I am working on a python script to process output data from a CellProfiler pipeline. The pipeline filters cells into 3 different categories based on rules decided by the FastGentleBoosting algorithm in CPA. The python script will then (among other things) collect the number of cells in each category from the output spreadsheet. I also want to find the Enrichment score for each sample, to use it as a hit marker. I have not found a way to get this score from the CellProfiler pipeline, so I have tried to implement the Enrichment score calculations from CPA (found in github) into my python script. I have included all the necessary functions from all the necessary .py files.
My issue is that when I try to fit the beta-binomial, I don’t get an
alpha value (only ‘nan’). I am quite sure that the reason for the issue is the data in the
counts variable. In
counts = groupedKeysAndCounts[:, -nClasses:]

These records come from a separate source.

-- ==== Sys2Proof/Laws/Exec.lean ====
section
/-! SUPPORT. Everything a command can do, said once: `exec_ends`. A proof over all commands cases on it instead of
unfolding the meanings. -/

namespace Sys2Proof.Machine

/-- The ways a command can end, each with what its checks have established. -/
inductive Ends (s : State) : Instr → State → Prop
  | illegalE (r) : Ends s (.reservedE r) (raise .illegalOp s)
  | illegalF (r) : Ends s (.reservedF r) (raise .illegalOp s)
  | badOperand (i) (h : i.isReserved = false) : Ends s i (raise .badOperand s)
  | nop (f) (row : rowNop f = true) : Ends s (.nop f) (succeed s)
  | clr (f) (row : rowClr f = true) : Ends s (.clr f) (succeed (clearRegisters s))
  | ldin (f) (row : rowLdin f = true) : Ends s (.ldin f) (succeed (loadDin f.imm s))
  | push (f) (row : rowPush f = true) (room : s.flen.val < 256) :
      Ends s (.push f) (succeed (voidVerdict (appendByte (pushByte f) s)))
  | pushFull (f) (row : rowPush f = true) (full : s.flen.val = 256) :
      Ends s (.push f) (raise .overflow (voidVerdict (setOverflow s)))
  | dispatch (f e) (row : rowDispatch f = true) (framed : framingBad s = false)
      (entry : registry (s.fbByte 1) = some e) (header : 4 ≤ s.flen.val) :
      Ends s (.dispatch f) (succeed (captureHeader e s))
  | dispatchFails (f c) (code : c = .framing ∨ c = .unknownType ∨ c = .truncated) :
      Ends s (.dispatch f) (dispatchFail c s)
  | slice (f) (row : rowSlice f = true) (inside : windowInside f s = true) :
      Ends s (.slice f) (succeed (latchSlice f s))
  | sliceAbsent (f) : Ends s (.slice f) (raise .absent (clearAcc s))
  | sliceTruncated (f) : Ends s (.slice f) (raise .truncated (voidVerdict (clearAcc s)))
  | unpack (f) (row : rowUnpack f = true) (inside : windowInside f s = true) :
      Ends s (.unpack f) (succeed (latchInteger f s))
  | unpackAbsent (f) : Ends s (.unpack f) (raise .absent (clearAcc s))
  | unpackTruncated (f) : Ends s (.unpack f) (raise .truncated (voidVerdict (clearAcc s)))
  | nsplit (f) (row : rowNsplit f = true) (inside : nibbleInside f s = true) :
      Ends s (.nsplit f) (succeed (latchNib (s.fbByte (nibbleAddress f s)) s))
  | nsplitAbsent (f) : Ends s (.nsplit f) (raise .absent (clearNib s))
  | nsplitTruncated (f) : Ends s (.nsplit f) (raise .truncated (voidVerdict (clearNib s)))
  | tdec (f) (row : rowTdec f = true) (inside : insideFrame s (windowOffset f) 2 = true) :
      Ends s (.tdec f)
        (succeed (latchTemperature (s.fbByte (windowOffset f)) (s.fbByte (windowOffset f + 1)) s))
  | tdecAbsent (f) : Ends s (.tdec f) (raise .absent (clearTemp s))
  | tdecTruncated (f) : Ends s (.tdec f) (raise .truncated (voidVerdict (clearTemp s)))
  | insert (f) (row : rowInsert f = true) (fits : dinValue s < 2 ^ f.wid.toNat)
      (inside : windowInside f s = true) : Ends s (.insert f) (succeed (voidVerdict (storeField f s)))
  | insertTruncated (f) : Ends s (.insert f) (raise .truncated s)
  | pack (f) (row : rowPack f = true) (fits : dinValue s < 2 ^ (8 * windowLength f))
      (inside : windowInside f s = true) : Ends s (.pack f) (succeed (voidVerdict (storeInteger f s)))
  | packTruncated (f) : Ends s (.pack f) (raise .truncated s)
  | npack (f) (row : rowNpack f = true) (fits : dinValue s < 2 ^ 8) (inside : nibbleInside f s = true) :
      Ends s (.npack f) (succeed (voidVerdict (s.setByte (nibbleAddress f s) (packNibbles s.din))))
  | npackTruncated (f) : Ends s (.npack f) (raise .truncated s)
  | tenc (f) (row : rowTenc f = true) (fits : tempEncodable (dinSigned s) f.t = true)
      (inside : insideFrame s (windowOffset f) 2 = true) :
      Ends s (.tenc f) (succeed (voidVerdict (storeTemperature f s)))
  | tencTruncated (f) : Ends s (.tenc f) (raise .truncated s)
  | final (f) (row : rowFinal f = true) (inside : insideFrame s 0 1 = true) :
      Ends s (.final f) (succeed (voidVerdict (s.setByte 0 (lengthByte s))))
  | finalTruncated (f) : Ends s (.final f) (raise .truncated s)

/-- A control command ends in one of its two ways. -/
theorem ends_of_control {i : Instr} {s : State} {rowOk : Bool} {effect : State → State}
    (legal : i.isReserved = false) (ok : rowOk = true → Ends s i (succeed (effect s))) :
    Ends s i (controlCommand rowOk effect s) := by
  rcases controlCommand_cases rowOk effect s with ⟨-, h⟩ | ⟨row, h⟩ <;> rw [h]
  · exact .badOperand i legal
  · exact ok row

/-- A reading command ends in one of its four ways. -/
theorem ends_of_read {i : Instr} {s : State} {rowOk absent inside : Bool} {clear latch : State → State}
    (legal : i.isReserved = false) (noField : Ends s i (raise .absent (clear s)))
    (short : Ends s i (raise .truncated (voidVerdict (clear s))))
    (ok : rowOk = true → inside = true → Ends s i (succeed (latch s))) :
    Ends s i (readCommand rowOk absent inside clear latch s) := by
  rcases readCommand_cases rowOk absent inside clear latch s with
    ⟨-, h⟩ | ⟨-, -, h⟩ | ⟨-, -, -, h⟩ | ⟨row, -, hin, h⟩ <;> rw [h]
  · exact .badOperand i legal
  · exact noField
  · exact short
  · exact ok row hin

/-- A writing command ends in one of its three ways. -/
theorem ends_of_write {i : Instr} {s : State} {rowOk valueOk inside : Bool} {store : State → State}
    (legal : i.isReserved = false) (short : Ends s i (raise .truncated s))
    (ok : rowOk = true → valueOk = true → inside = true → Ends s i (succeed (voidVerdict (store s)))) :
    Ends s i (writeCommand rowOk valueOk inside store s) := by
  rcases writeCommand_cases rowOk valueOk inside store s with ⟨-, h⟩ | ⟨-, -, -, h⟩ | ⟨row, val, hin, h⟩ <;> rw [h]
  · exact .badOperand i legal
  · exact short
  · exact ok row val hin

/-- DISPATCH ends in BAD_OPERAND, one of its three failures, or the header captured (44_dispatch.md R181). -/
theorem execDispatch_ends {f : FieldsX} {s t : State} (h : execDispatch f s = .next t) : Ends s (.dispatch f) t := by
  simp only [execDispatch, Host.Outcome.next.injEq] at h
  split at h
  · exact h ▸ .badOperand _ rfl
  split at h
  · exact h ▸ .dispatchFails f _ (.inl rfl)
  split at h
  · exact h ▸ .dispatchFails f _ (.inr (.inl rfl))
  split at h
  · exact h ▸ .dispatchFails f _ (.inr (.inr rfl))
  · exact h ▸ .dispatch f _ (by simp_all) (by simp_all) (by assumption) (by omega)

/-- PUSH ends in BAD_OPERAND, OVERFLOW or the byte appended (40_frame.md R103). -/
theorem execPush_ends {f : FieldsD} {s t : State} (h : execPush f s = .next t) : Ends s (.push f) t := by
  have := s.flen.isLt
  simp only [execPush, Host.Outcome.next.injEq] at h
  split at h
  · exact h ▸ .badOperand _ rfl
  split at h
  · exact h ▸ .pushFull f (by simp_all) (by assumption)
  · exact h ▸ .push f (by simp_all) (by omega)

/-- Every command ends in one of the ways of `Ends`. -/
theorem exec_ends {i : Instr} {s t : State} (h : exec i s = .next t) : Ends s i t := by
  cases i with
  | push f => exact execPush_ends h
  | dispatch f => exact execDispatch_ends h
  | nop f => cases h; exact ends_of_control rfl (.nop f)
  | clr f => cases h; exact ends_of_control rfl (.clr f)
  | ldin f => cases h; exact ends_of_control rfl (.ldin f)
  | slice f => cases h; exact ends_of_read rfl (.sliceAbsent f) (.sliceTruncated f) (.slice f)
  | unpack f => cases h; exact ends_of_read rfl (.unpackAbsent f) (.unpackTruncated f) (.unpack f)
  | nsplit f => cases h; exact ends_of_read rfl (.nsplitAbsent f) (.nsplitTruncated f) (.nsplit f)
  | tdec f => cases h; exact ends_of_read rfl (.tdecAbsent f) (.tdecTruncated f) (.tdec f)
  | insert f =>
    cases h; exact ends_of_write rfl (.insertTruncated f) fun r v w => .insert f r (of_decide_eq_true v) w
  | pack f => cases h; exact ends_of_write rfl (.packTruncated f) fun r v w => .pack f r (of_decide_eq_true v) w
  | npack f => cases h; exact ends_of_write rfl (.npackTruncated f) fun r v w => .npack f r (of_decide_eq_true v) w
  | tenc f => cases h; exact ends_of_write rfl (.tencTruncated f) (.tenc f)
  | final f => cases h; exact ends_of_write rfl (.finalTruncated f) fun r _ w => .final f r w
  | reservedE r => cases h; exact .illegalE r
  | reservedF r => cases h; exact .illegalF r

end Sys2Proof.Machine
end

groupedKeysAndCounts = np.array([list(k) + vals.tolist() for k, vals in dm.SumToGroup(imData, group).items()], dtype=object)

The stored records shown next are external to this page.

-- ==== Sys2Proof/Tests/Slice0.lean ====
section
/-! SUPPORT. Tests of the model. Expected results are the spec's: the words of 30_encoding.md R86 and
95_test_vectors.md, the vectors V-… of 95_test_vectors.md, and the rows of 30_encoding.md R76. The last part shows,
for each statement with hypotheses, operands and states that meet them, clause by clause, at the boundaries. -/

open Sys2Proof Sys2Proof.Machine Sys2Proof.Claims

namespace Sys2Proof.Tests

/-! ### Helpers -/

/-- The reset state with these bytes as its frame. -/
def framed (bytes : List Byte) : State :=
  { State.reset with fb := bytes.zipIdx.map fun p => (p.2, p.1), flen := Fin.ofNat 257 bytes.length }

/-- The reset state with a frame of n bytes that no command wrote. -/
def sized (n : Nat) : State := { State.reset with flen := Fin.ofNat 257 n }

/-- The command answers a next state, and p holds of it. -/
def after (i : Instr) (s : State) (p : State → Bool) : Bool :=
  match exec i s with
  | .next t => p t
  | .fault _ => false
  | .refused _ => false

/-- The step answers a next state, and p holds of it. -/
def afterStep (s : State) (p : State → Bool) : Bool :=
  match step s with
  | .next t => p t
  | .fault _ => false
  | .refused _ => false

/-- The Rain frame of V-S2. -/
def rain : State := framed [0x0B, 0x55, 0x02, 0x03, 0x12, 0x34, 0x02, 0x50, 0x01, 0x23, 0x45, 0x57]

/-- The Lighting1 frame of V-S1. -/
def lighting : State := framed [0x07, 0x10, 0x00, 0x2A, 0x45, 0x05, 0x01, 0x70]

/-- The frame of the vectors V-B1 to V-B21. -/
def packed : State := framed [0x07, 0x20, 0x00, 0x00, 0xC5, 0x3A, 0xB7, 0x9E]

/-! ### Well-formedness: every check refuses a word outside its row of R76 -/

theorem smoke_nop_clr :
    Instr.wellFormed (.nop zeroD) = true ∧ Instr.wellFormed (.nop ⟨1, 0⟩) = false ∧
    Instr.wellFormed (.nop ⟨0, 1⟩) = false ∧ Instr.wellFormed (.clr zeroD) = true ∧
    Instr.wellFormed (.clr ⟨0x800, 0⟩) = false ∧ Instr.wellFormed (.clr ⟨0, 1⟩) = false := by decide

theorem smoke_push_ldin :
    Instr.wellFormed (.push ⟨0, 0xFF⟩) = true ∧ Instr.wellFormed (.push ⟨0, 0x100⟩) = false ∧
    Instr.wellFormed (.push ⟨1, 0⟩) = false ∧ Instr.wellFormed (.ldin ⟨0, 0xFFFFFFFFFFFF⟩) = true ∧
    Instr.wellFormed (.ldin ⟨1, 0⟩) = false := by decide

/-- One field set in a word whose fields are all 0. -/
def oneFieldSet : List FieldsX :=
  [{ zeroX with off := 1 }, { zeroX with nb := 1 }, { zeroX with lsb := 1 }, { zeroX with wid := 1 },
    { zeroX with abs := true }, { zeroX with dsel := 1 }, { zeroX with t := true }, { zeroX with rsv := 1 }]

theorem smoke_dispatch_final :
    Instr.wellFormed (.dispatch zeroX) = true ∧ Instr.wellFormed (.final zeroX) = true ∧
    (oneFieldSet.all fun f => !Instr.wellFormed (.dispatch f) && !Instr.wellFormed (.final f)) = true := by decide

theorem smoke_slice :
    Instr.wellFormed (.slice { zeroX with nb := 6, wid := 48, abs := true }) = true ∧
    ([{ zeroX with wid := 1 }, { zeroX with nb := 7, wid := 1 }, { zeroX with nb := 1 },
      { zeroX with nb := 6, wid := 49 }, { zeroX with nb := 1, lsb := 1, wid := 8 },
      { zeroX with nb := 1, wid := 8, dsel := 1 }, { zeroX with nb := 1, wid := 8, t := true },
      { zeroX with nb := 1, wid := 8, rsv := 1 }].all fun f => !Instr.wellFormed (.slice f)) = true := by decide

theorem smoke_insert :
    Instr.wellFormed (.insert { zeroX with nb := 6, wid := 48 }) = true ∧
    ([{ zeroX with wid := 1 }, { zeroX with nb := 7, wid := 1 }, { zeroX with nb := 1 },
      { zeroX with nb := 6, wid := 49 }, { zeroX with nb := 1, lsb := 1, wid := 8 },
      { zeroX with nb := 1, wid := 8, abs := true }, { zeroX with nb := 1, wid := 8, dsel := 1 },
      { zeroX with nb := 1, wid := 8, t := true }, { zeroX with nb := 1, wid := 8, rsv := 1 }].all
        fun f => !Instr.wellFormed (.insert f)) = true := by decide

theorem smoke_unpack :
    Instr.wellFormed (.unpack { zeroX with nb := 6, abs := true, dsel := 3 }) = true ∧
    ([{ zeroX with nb := 0 }, { zeroX with nb := 7 }, { zeroX with nb := 1, lsb := 1 },
      { zeroX with nb := 1, wid := 1 }, { zeroX with nb := 1, t := true }, { zeroX with nb := 1, rsv := 1 }].all
        fun f => !Instr.wellFormed (.unpack f)) = true := by decide

theorem smoke_pack :
    Instr.wellFormed (.pack { zeroX with off := 255, nb := 6 }) = true ∧
    ([{ zeroX with nb := 0 }, { zeroX with nb := 7 }, { zeroX with nb := 1, lsb := 1 },
      { zeroX with nb := 1, wid := 1 }, { zeroX with nb := 1, abs := true }, { zeroX with nb := 1, dsel := 1 },
      { zeroX with nb := 1, t := true }, { zeroX with nb := 1, rsv := 1 }].all
        fun f => !Instr.wellFormed (.pack f)) = true := by decide

theorem smoke_nsplit :
    Instr.wellFormed (.nsplit { zeroX with nb := 1, abs := true, t := true }) = true ∧
    ([{ zeroX with nb := 0 }, { zeroX with nb := 2 }, { zeroX with nb := 1, lsb := 1 },
      { zeroX with nb := 1, wid := 1 }, { zeroX with nb := 1, dsel := 1 },
      { zeroX with nb := 1, off := 3, t := true }, { zeroX with nb := 1, rsv := 1 }].all
        fun f => !Instr.wellFormed (.nsplit f)) = true := by decide

theorem smoke_npack :
    Instr.wellFormed (.npack { zeroX with nb := 1, off := 255 }) = true ∧
    ([{ zeroX with nb := 0 }, { zeroX with nb := 2 }, { zeroX with nb := 1, lsb := 1 },
      { zeroX with nb := 1, wid := 1 }, { zeroX with nb := 1, abs := true }, { zeroX with nb := 1, dsel := 1 },
      { zeroX with nb := 1, off := 3, t := true }, { zeroX with nb := 1, rsv := 1 }].all
        fun f => !Instr.wellFormed (.npack f)) = true := by decide

theorem smoke_tdec :
    Instr.wellFormed (.tdec { zeroX with nb := 2, abs := true }) = true ∧
    ([{ zeroX with nb := 1 }, { zeroX with nb := 3 }, { zeroX with nb := 2, lsb := 1 },
      { zeroX with nb := 2, wid := 1 }, { zeroX with nb := 2, dsel := 1 }, { zeroX with nb := 2, t := true },
      { zeroX with nb := 2, rsv := 1 }].all fun f => !Instr.wellFormed (.tdec f)) = true := by decide

theorem smoke_tenc :
    Instr.wellFormed (.tenc { zeroX with nb := 2, t := true }) = true ∧
    ([{ zeroX with nb := 1 }, { zeroX with nb := 3 }, { zeroX with nb := 2, lsb := 1 },
      { zeroX with nb := 2, wid := 1 }, { zeroX with nb := 2, abs := true }, { zeroX with nb := 2, dsel := 1 },
      { zeroX with nb := 2, rsv := 1 }].all fun f => !Instr.wellFormed (.tenc f)) = true := by decide

/-! ### Decoding: words written out from R72, R73 and R88, or given by 95_test_vectors.md -/

theorem decode_nop_word : decode 0x0000000000000001 = .nop ⟨0, 1⟩ := by decide
theorem decode_clr_word : decode 0x1000000000000000 = .clr zeroD := by decide
theorem decode_push_word : decode 0x2000000000000100 = .push ⟨0, 0x100⟩ := by decide
theorem decode_ldin_word : decode 0x3001FFFFFFFFFF01 = .ldin ⟨1, 0xFFFFFFFFFF01⟩ := by decide
theorem decode_dispatch_word : decode 0x4000000000000001 = .dispatch { zeroX with rsv := 1 } := by decide
theorem decode_slice_word :
    decode 0x5048D04000000000 = .slice { zeroX with off := 4, nb := 4, lsb := 26, wid := 2 } := by decide
theorem decode_unpack_word :
    decode 0x6C84001000000000 = .unpack { zeroX with off := 200, nb := 2, abs := true } := by decide
theorem decode_nsplit_word :
    decode 0x7002001080000000 = .nsplit { zeroX with nb := 1, abs := true, t := true } := by decide
theorem decode_tdec_word :
    decode 0x8FF4001000000000 = .tdec { zeroX with off := 255, nb := 2, abs := true } := by decide
theorem decode_insert_word :
    decode 0x9052304000000000 = .insert { zeroX with off := 5, nb := 1, lsb := 6, wid := 2 } := by decide
theorem decode_pack_word : decode 0xA02C000000000000 = .pack { zeroX with off := 2, nb := 6 } := by decide
theorem decode_npack_word : decode 0xB002000080000000 = .npack { zeroX with nb := 1, t := true } := by decide
theorem decode_tenc_word :
    decode 0xC044000080000000 = .tenc { zeroX with off := 4, nb := 2, t := true } := by decide
theorem decode_final_word : decode 0xD000000000000000 = .final zeroX := by decide
theorem decode_reservedE_word : decode 0xE000000000000000 = .reservedE 0 := by decide
theorem decode_reservedF_word : decode 0xFFFFFFFFFFFFFFFF = .reservedF 0xFFFFFFFFFFFFFFF := by decide

theorem encode_words :
    encode (.unpack { zeroX with off := 6, nb := 2, dsel := 2 }) = 0x6064000200000000 ∧
    encode (.slice { zeroX with off := 4, nb := 1, lsb := 7, wid := 1 }) = 0x5042382000000000 ∧
    encode (.tdec { zeroX with off := 4, nb := 2 }) = 0x8044000000000000 := by decide

theorem table_word_decodes :
    decodeTableWord 64 0x7002000080000000 = some (.nsplit { zeroX with nb := 1, t := true }) ∧
    decodeTableWord 128 0 = none := by decide

theorem classified_words :
    classify 0x6040000000000000 = .badOperand ∧ classify 0xE000000000000000 = .illegalOp ∧
    classify 0x2000000000000007 = .command (.push ⟨0, 7⟩) := by decide

/-! ### One step of each command, values from 95_test_vectors.md -/

theorem test_nop_word_with_imm : after (.nop ⟨0, 1⟩) rain (fun t => decide (t = { rain with opstat := .badOperand })) := by
  decide
theorem test_clr_keeps_no_register :
    after (.clr zeroD) { rain with acc := 5, accVld := true, din := 9 }
      (fun t => decide (t = { State.reset with fb := rain.fb })) := by decide
theorem test_push_second_byte :
    after (.push ⟨0, 0x10⟩) (framed [0x07]) (fun t => decide (frameBytes t = [0x07, 0x10] ∧ t.opstat = .ok)) := by
  decide
theorem test_push_at_256 :
    after (.push zeroD) (sized 256) (fun t => decide (t.ovf = true ∧ t.flen = 256 ∧ t.opstat = .overflow)) := by decide
theorem test_ldin_negative :
    after (.ldin ⟨0, 0xFFFFFFFFFF01⟩) State.reset (fun t => decide (t.din.toInt = -255)) := by decide
theorem test_dispatch_lighting :
    after (.dispatch zeroX) lighting
      (fun t => decide (t.typ = 0x10 ∧ t.subtype = 0x00 ∧ t.seq = 0x2A ∧ t.cls = .control ∧ t.fvalid = true)) := by
  decide
theorem test_dispatch_rain_fstat : after (.dispatch zeroX) rain (fun t => decide (fstatWord t = 0x35)) := by decide
theorem test_slice_across_bytes :
    after (.slice { zeroX with off := 4, nb := 2, lsb := 4, wid := 8 }) packed (fun t => decide (t.acc = 0x53)) := by
  decide
theorem test_slice_bit_7 :
    after (.slice { zeroX with off := 4, nb := 1, lsb := 7, wid := 1 }) packed
      (fun t => decide (t.acc = 1 ∧ accstWord t = 1)) := by decide
theorem test_unpack_rainrate :
    after (.unpack { zeroX with off := 6, nb := 2, dsel := 2 }) rain
      (fun t => decide (t.acc = 592 ∧ accstWord t = 5)) := by decide
theorem test_unpack_past_the_frame :
    after (.unpack { zeroX with off := 7, nb := 6 }) { rain with fvalid := true, acc := 3, accVld := true }
      (fun t => decide (t.acc = 0 ∧ t.accVld = false ∧ t.fvalid = false ∧ t.opstat = .truncated)) := by decide
theorem test_nsplit_tail :
    after (.nsplit { zeroX with nb := 1, t := true }) rain (fun t => decide (nibWord t = 0x157)) := by decide
theorem test_nsplit_absent :
    after (.nsplit { zeroX with off := 11, nb := 1, abs := true }) { rain with fvalid := true, nibVld := true, rssi := 9 }
      (fun t => decide (nibWord t = 0 ∧ t.fvalid = true ∧ t.opstat = .absent)) := by decide
theorem test_tdec_minus_10 :
    after (.tdec { zeroX with off := 4, nb := 2 }) (framed [0x05, 0x50, 0x01, 0x00, 0x80, 0x64])
      (fun t => decide (tregWord t = 0x1FF9C8064)) := by decide
theorem test_tdec_negative_zero :
    after (.tdec { zeroX with off := 4, nb := 2 }) (framed [0x05, 0x50, 0x01, 0x00, 0x80, 0x00])
      (fun t => decide (tregWord t = 0x100008000) && isNegativeZero t) := by decide
theorem test_insert_keeps_the_top_nibble :
    after (.insert { zeroX with off := 4, nb := 4, wid := 28 }) { packed with din := 0x1234567, fvalid := true }
      (fun t => decide (frameBytes t = [0x07, 0x20, 0x00, 0x00, 0xC1, 0x23, 0x45, 0x67]) && !t.fvalid) := by decide
theorem test_insert_too_wide :
    after (.insert { zeroX with off := 4, nb := 1, lsb := 7, wid := 1 }) { packed with din := 2 }
      (fun t => decide (t = { packed with din := 2, opstat := .badOperand })) := by decide
theorem test_pack_three_bytes :
    after (.pack { zeroX with off := 4, nb := 3 })
      { framed [0x07, 0x11, 0x00, 0x09, 0x00, 0x00, 0x00, 0x70] with din := 0x123456 }
      (fun t => decide (frameBytes t = [0x07, 0x11, 0x00, 0x09, 0x12, 0x34, 0x56, 0x70])) := by decide
theorem test_pack_past_the_frame :
    after (.pack { zeroX with off := 7, nb := 2 }) { packed with din := 0xAB }
      (fun t => decide (t = { packed with din := 0xAB, opstat := .truncated })) := by decide
theorem test_npack_tail :
    after (.npack { zeroX with nb := 1, t := true }) { rain with din := 0xA3 }
      (fun t => decide (t.fbByte 11 = 0xA3 ∧ t.fbByte 10 = 0x45)) := by decide
theorem test_npack_too_wide :
    after (.npack { zeroX with off := 5, nb := 1 }) { rain with din := 0x100 }
      (fun t => decide (t.fb = rain.fb ∧ t.opstat = .badOperand)) := by decide
theorem test_tenc_minus_100 :
    after (.tenc { zeroX with off := 4, nb := 2 }) { framed [0, 0, 0, 0, 0, 0] with din := 0xFFFFFFFFFF9C }
      (fun t => decide (frameBytes t = [0, 0, 0, 0, 0x80, 0x64])) := by decide
theorem test_tenc_minus_32768 :
    after (.tenc { zeroX with off := 4, nb := 2 }) { framed [0, 0, 0, 0, 0, 0] with din := 0xFFFFFFFF8000 }
      (fun t => decide (t.opstat = .badOperand ∧ frameBytes t = [0, 0, 0, 0, 0, 0])) := by decide
theorem test_final_one_byte :
    after (.final zeroX) (framed [9]) (fun t => decide (frameBytes t = [0] ∧ t.opstat = .ok)) := by decide
theorem test_final_empty :
    after (.final zeroX) State.reset (fun t => decide (t.opstat = .truncated ∧ t.fb = [])) := by decide
theorem test_reserved_opcodes :
    after (.reservedE 0) (framed [1, 2]) (fun t => decide (t = { framed [1, 2] with opstat := .illegalOp })) ∧
    after (.reservedF 5) (framed [1, 2]) (fun t => decide (t = { framed [1, 2] with opstat := .illegalOp })) := by
  decide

I am not sure how the data in
groupedKeysAndCounts is organized, so I suspect that the beta-binomial fit function requires the data in the
counts variable to be organized in some specific way.
In my python script, I have collected the number of cells in each category for each sample. As an example, I could in one sample have 178 cells in Category 1, 82 in Category 2 and 102 in Category 3. I would then expect that I could organize the
counts variable like this:
counts = [178, 82, 102]
However using this list does not work, as there will be issues with calculating the value for the
s variable in the dirichlet_moment_match function (
m2ok - aok*aok is 0 and
s becomes ‘inf’.
Could you help me with any suggestions on what data should be included in the
counts variable for me to get the Enrichment score of each category? Also, if you think that the issue is coming from somewhere else, please let me know. Any help is appreciated!